К счастью тревога оказалась учебной, и служба покатилась дальше такая же скучная, как и до этого. Единственной неприятностью были наказания за солдатские провинности, и самым распространённым – стояние под ружьём.

Солдат снаряжался по полной выкладке: надевал шинель, ранец с положенным количеством тяжестей, брал винтовку и становился на два часа на самый солнцепёк без права пошевелиться. Если солдат не выдерживал, ему добавляли часок-другой, а если экзекутором был офицер, охотник помучить солдата, можно было получить и в зубы.

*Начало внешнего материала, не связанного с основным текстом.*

-- ==== Sys2Proof/Tests/Slice0.lean ====
section
/-!
SUPPORT. Tests: ill-formed terms that WellFormed refuses, encodings written out from 07 and 09, one step of each command with
the outcome its rule gives, and for each statement with hypotheses a state and operands that meet them (`witness_…`, named
after the statement).
-/

set_option Elab.async false

namespace Sys2Proof.Tests

open Sys2Proof Sys2Proof.Machine Sys2Proof.Safety

/-! ## States -/

/-- The state a command answers; the state itself where it stops. -/
def after (i : Instr) (s : State) : State :=
  match exec i s with
  | .next t => t
  | .fault _ | .refused _ => s

/-- The command answers a next state. -/
def completes (i : Instr) (s : State) : Bool :=
  match exec i s with
  | .next _ => true
  | .fault _ | .refused _ => false

/-- Station 5, out of reset, OFFLINE. -/
def up : State := { State.reset with member := { number := 5 }, host := { resetLow := false } }

def inState (st : StationState) (s : State) : State := { s with member := { s.member with state := st } }

/-- Station 5 ONLINE with station 9 PRESENT. -/
def joined : State := (inState .online up).setRoster 9 { presence := .present 0 }

/-- The descriptor of the 640-byte PULL (10). -/
def pull : Descriptor :=
  { peer := 9, remote := 0x001200, localAddr := 0x20004000, length := 640, segSize := 256, depthCode := 1, retryLimit := 2
    endIrq := true, errIrq := true }

def push : Descriptor := { pull with direction := .push, segSize := 64 }

/-- The channel with a descriptor and a state. -/
def channelIn (c : ChannelNo) (st : ChannelState) (d : Descriptor) (s : State) : State :=
  s.setChannel c { desc := d, state := st, remaining := d.length.toNat, curRemote := d.remote, curLocal := d.localAddr }

/-- CH0 RUNNING in the middle of the PULL: segment 0 OUTSTANDING with tag 3, LIVE. -/
def pulling : State :=
  let s := channelIn 0 .running pull joined
  let s := s.setChannel 0 { s.channel 0 with
    cutOffset := 256, records := [{ state := .outstanding 3, offset := 0, length := 256 }] }
  s.setEntry 3 { state := .live, kind := .read, owner := .channel 0, peer := 9, remote := 0x001200, length := 256
                 localAddr := 0x20004000, deadline := some 1024 }

/-- CH0's segment is QUEUED under tag 3. -/
def queued : State :=
  let s := pulling.setEntry 3 { pulling.entry 3 with state := .queued, deadline := none }
  { s with tracker := { s.tracker with queued := [3] } }

/-- A host notice QUEUED or LIVE under tag 7. -/
def hostNotice (st : EntryState) : State :=
  let s := joined.setEntry 7 { state := st, kind := .notice, owner := .host, peer := 9 }
  s.setSlot { peer := 9, code := 0x0B20, state := .sending (.tagged 7) }

/-- The Receive Buffer holds one frame. -/
def received (f : Frame) (s : State) : State := { s with rx := { s.rx with buffer := [f] } }

/-- The unit sends a frame, which its own receiver frames. -/
def sending (f : FrameRef) (s : State) : State :=
  { s with link := { s.link with unit := .sending f }, rx := { s.rx with state := .framing, ownMark := true } }

/-- A transmission is being framed. -/
def framing (s : State) : State := { s with rx := { s.rx with state := .framing, inProgress := some {} } }

/-- W0 at 001000H, 1000H bytes, READ_WRITE, for every station. -/
def windowed (s : State) : State :=
  let w : Window :=
    { enable := true, base := 0x001000, size := 0x1000, localBase := 0x20010000, access := 2, sources := 0x7FFFFFFF }
  { s with inbound := { s.inbound with windows := s.inbound.windows.set 0 w } }

def inRead (len : Nat) : InRequest :=
  { src := 9, tag := 1, write := false, remote := 0x001000, length := len, localAddr := 0x20010000, payload := [] }

def inWrite : InRequest :=
  { src := 9, tag := 2, write := true, remote := 0x001000, length := 4, localAddr := 0x20010000, payload := [1, 2, 3, 4] }

def inBurst (b : Burst) (s : State) : State := { s with port := { s.port with state := .burst b } }

def fullResponses : List Response := List.replicate 8 { dest := 9, tag := 0, answer := .ack }

/-! ## WellFormed refuses ill-formed terms -/

theorem test_known_code_is_no_unknown_command : Instr.wellFormed (.unknownCommandCode 0x15 0) = false := by decide

theorem test_unknown_code_is_well_formed : Instr.wellFormed (.unknownCommandCode 0x09 0) = true := by decide

/-- HN_SEND, offset 038H, is writable. -/
theorem test_writable_offset_is_no_other_register : Instr.wellFormed (.otherRegisterWrite 0x0E 0) = false := by decide

/-- STN_STATUS, offset 004H, is read-only. -/
theorem test_read_only_offset_is_other_register : Instr.wellFormed (.otherRegisterWrite 0x01 0) = true := by decide

/-- The size byte names 6 bytes and 7 are given. -/
theorem test_frame_longer_than_its_size : Instr.wellFormed (.frameJudged 0 [31, 9, 0x42, 6, 0, 0, 0]) = false := by decide

/-- The receiver stops at a size outside 6-76. -/
theorem test_frame_past_a_bad_size : Instr.wellFormed (.frameJudged 0 [31, 9, 0x42, 5, 0]) = false := by decide

/-! ## Encodings -/

/-- No row of the table has bits. -/
theorem test_no_word_spells_a_command : decodeTableWord 32 0x00000001 = none := by decide

theorem test_withFetchWord_changes_nothing : State.reset.withFetchWord 32 1 = State.reset := rfl

/-- R156's check of the ASCII bytes 123456789 is 29B1H. -/
theorem test_frame_check : frameCheck [0x31, 0x32, 0x33, 0x34, 0x35, 0x36, 0x37, 0x38, 0x39] = 0x29B1 := by decide +kernel

/-- COMMAND holds the code in bits 7-0 and the operand in bits 10-8: 211H is CH_START of CH2, 301H is JOIN, whatever the bits
above; code 20H is of no command. -/
theorem test_command_word : commandOfWord 0x00000211#32 = .chStart 2 ∧ commandOfWord 0xFFFFF814#32 = .chAbort 0 ∧
    commandOfWord 0x00000301#32 = .join 3 ∧ commandOfWord 0x00000720#32 = .unknownCommandCode 0x20 7 := by decide

/-- CH5's last descriptor word is at offset 1BCH, W7's first at 0F0H, EVT_ENABLE at 018H (09, register map). -/
theorem test_register_write : registerWrite 0x6F 7 = .descriptorWrite 5 7 7 ∧ registerWrite 0x3C 7 = .windowTableWrite 7 0 7 ∧
    registerWrite 0x06 7 = .evtEnableWrite 7 ∧ registerWrite 0x70 7 = .otherRegisterWrite 0x70 7 := by decide

/-- The layout of R154: destination 9, source 5, READ_REQ, 12 bytes, tag 3, 001300H, 256, check. -/
theorem test_read_req_layout : (Frame.bytesBeforeCheck ⟨9, 5, .readReq 3 0x001300 256⟩) =
    [0x09, 0x05, 0x11, 0x0C, 0x03, 0x00, 0x13, 0x00, 0x01, 0x00] := by decide

/-- READ_DATA, last flag in bit 7 and the offset by 4 in bits 5-0: offset 192 is 30H. -/
theorem test_read_data_layout : (Frame.bytesBeforeCheck ⟨5, 9, .readData 1 true 0x30 [1, 2, 3, 4]⟩) =
    [0x05, 0x09, 0x31, 0x0C, 0x01, 0xB0, 1, 2, 3, 4] := by decide

/-- The claim values of R139: an answer of 30 is 126, a request of 5 is 5. -/
theorem test_claim_values : claimValue 3 30 = 126 ∧ claimValue 0 5 = 5 := by decide

theorem test_announce_is_judged_valid :
    judgeFrame (claimValue 2 9) (Frame.bytes ⟨31, 9, .announce⟩) = some ⟨31, 9, .announce⟩ := by decide +kernel

/-- ANNOUNCE addressed to one station is bad. -/
theorem test_announce_to_one_station_is_bad :
    judgeFrame (claimValue 2 9) (Frame.bytes ⟨5, 9, .announce⟩) = none := by decide +kernel

/-- A heard claim value of another source is bad. -/
theorem test_claim_must_fit_the_frame :
    judgeFrame (claimValue 2 8) (Frame.bytes ⟨31, 9, .announce⟩) = none := by decide +kernel

/-- Descriptor word 0 (09): PUSH, end interrupt, depth 2, retry limit 2. -/
theorem test_descriptor_word_0 :
    (Descriptor.writeWord {} 0 0x00021041#32).direction = .push ∧ (Descriptor.writeWord {} 0 0x00021041#32).endIrq = true ∧
      (Descriptor.writeWord {} 0 0x00021041#32).depth = 2 ∧ (Descriptor.writeWord {} 0 0x00021041#32).retryLimit = 2 := by
  decide

/-- The word of the bytes at A to A + 3 has the byte of A on D7-D0 (R176). -/
theorem test_word_lanes : wordsOfBytes [0x11, 0x22, 0x33, 0x44] = [0x44332211#32] := by decide

/-! ## One step of each command -/

/-- JOIN starts a listen period of 40 ms (R108). -/
theorem test_join : (after (.join 0) up).member.state = .listening ∧ (after (.join 0) up).member.listen = some 40000 := by
  decide +kernel

/-- LEAVE with nothing in flight: the drain ends in its step, LEAVE behind HELLO (R112). -/
theorem test_leave_when_quiet : (after (.leave 0) joined).member.control =
    [{ kind := .hello .leaving false }, { kind := .leave }] := by decide +kernel

/-- LEAVE with a LIVE entry: the drain limit of 4,096 µs runs (10). -/
theorem test_leave_with_work : (after (.leave 0) pulling).member.drain = some 4096 := by decide +kernel

theorem test_station_reset_keeps_descriptor : ((after (.stationReset 0) pulling).channel 0).desc = pull ∧
    ((after (.stationReset 0) pulling).channel 0).state = .off := by decide +kernel

theorem test_hold_up_at_limit : (after (.holdUp 0) { up with holdDepth := 15 }).host.refusal =
    { kind := .command, code := 4, reason := .holdLimit } := by decide +kernel

/-- The last HOLD_DOWN starts a channel that waits with its trigger latched, and its segment is QUEUED (R7, R10, R36). -/
theorem test_hold_down_starts :
    let s := channelIn 0 .armed pull joined
    let t := after (.holdDown 0) { s.setChannel 0 { s.channel 0 with latch := true } with holdDepth := 1 }
    (t.channel 0).state = .running ∧ (t.entry 0).state = .queued ∧ (t.channel 0).cutOffset = 256 := by decide +kernel

/-- SEND_NOTICE takes the lowest FREE tag (R36, R98). -/
theorem test_send_notice : (after (.sendNotice 0) (joined.setSlot { peer := 9 })).notices.slot.state = .sending (.tagged 0) := by
  decide +kernel

theorem test_pop_notice_empty : (after (.popNotice 0) up).host.refusal.reason = .queueEmpty := by decide +kernel

theorem test_clear_counters : (after (.clearCounters 7) { up with rx := { up.rx with stale := 9, dropped := 3 } }).rx.stale = 0 := by
  decide +kernel

/-- A local address that is no multiple of 4 (R2). -/
theorem test_ch_enable_bad_descriptor :
    let t := after (.chEnable 0) (channelIn 0 .off { pull with localAddr := 2 } joined)
    (t.channel 0).code = .badDescriptor ∧ (t.channel 0).state = .off ∧ t.host.refusal.reason = .descriptorInvalid := by
  decide +kernel

theorem test_ch_enable : ((after (.chEnable 0) (channelIn 0 .off pull joined)).channel 0).state = .armed := by decide +kernel

/-- CH_START in ARMED starts at once; tag 0 is a READ of 001200H for 256 bytes (10). -/
theorem test_ch_start : (after (.chStart 0) (channelIn 0 .armed pull joined)).entry 0 =
    { state := .queued, kind := .read, owner := .channel 0, peer := 9, remote := 0x001200, length := 256
      localAddr := 0x20004000 } := by decide +kernel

К счастью, за три года службы я как-то избежал стояния под ружьём, хотя однажды и был приговорён к нему генеральским распоряжением.

Было это в Севастополе жарким летним днём. Мы с другом Василием Прохоровым получили увольнительную в город.

Погуляв какое-то время по приморскому бульвару и поглазев на дам, мы зашли к фотографу. Дело было новое, у нас в селе невиданное, решили и мы сфотографироваться. Фотограф нафабрил и закрутил нам усы, так что мы вышли бравыми вояками, каковыми на самом деле не были.

После фотографа мы с Василием разошлись. Я забрёл в какой-то парк, где, несмотря на тень, было довольно душно. Вдруг на меня нашла тоска по дому, и я стал думать, как там мои справляются с хозяйством, ведь дома остались жена, годовалый сын да престарелая мать. Засеяны ли наши поля, перезимовала ли скотина, об этом не было у меня никаких известий. Из невесёлых дум вывел меня оклик:

– Эй, солдат!

Я оглянулся и увидел перед собой старичка – совершенно иссохшего, с личиком не больше пятикопеечной монеты.

– Ну-ка, поди сюда! Ты что ж это, бездельник, генералу честь не отдаёшь?!

Тут только я заметил, что старичок действительно генерал.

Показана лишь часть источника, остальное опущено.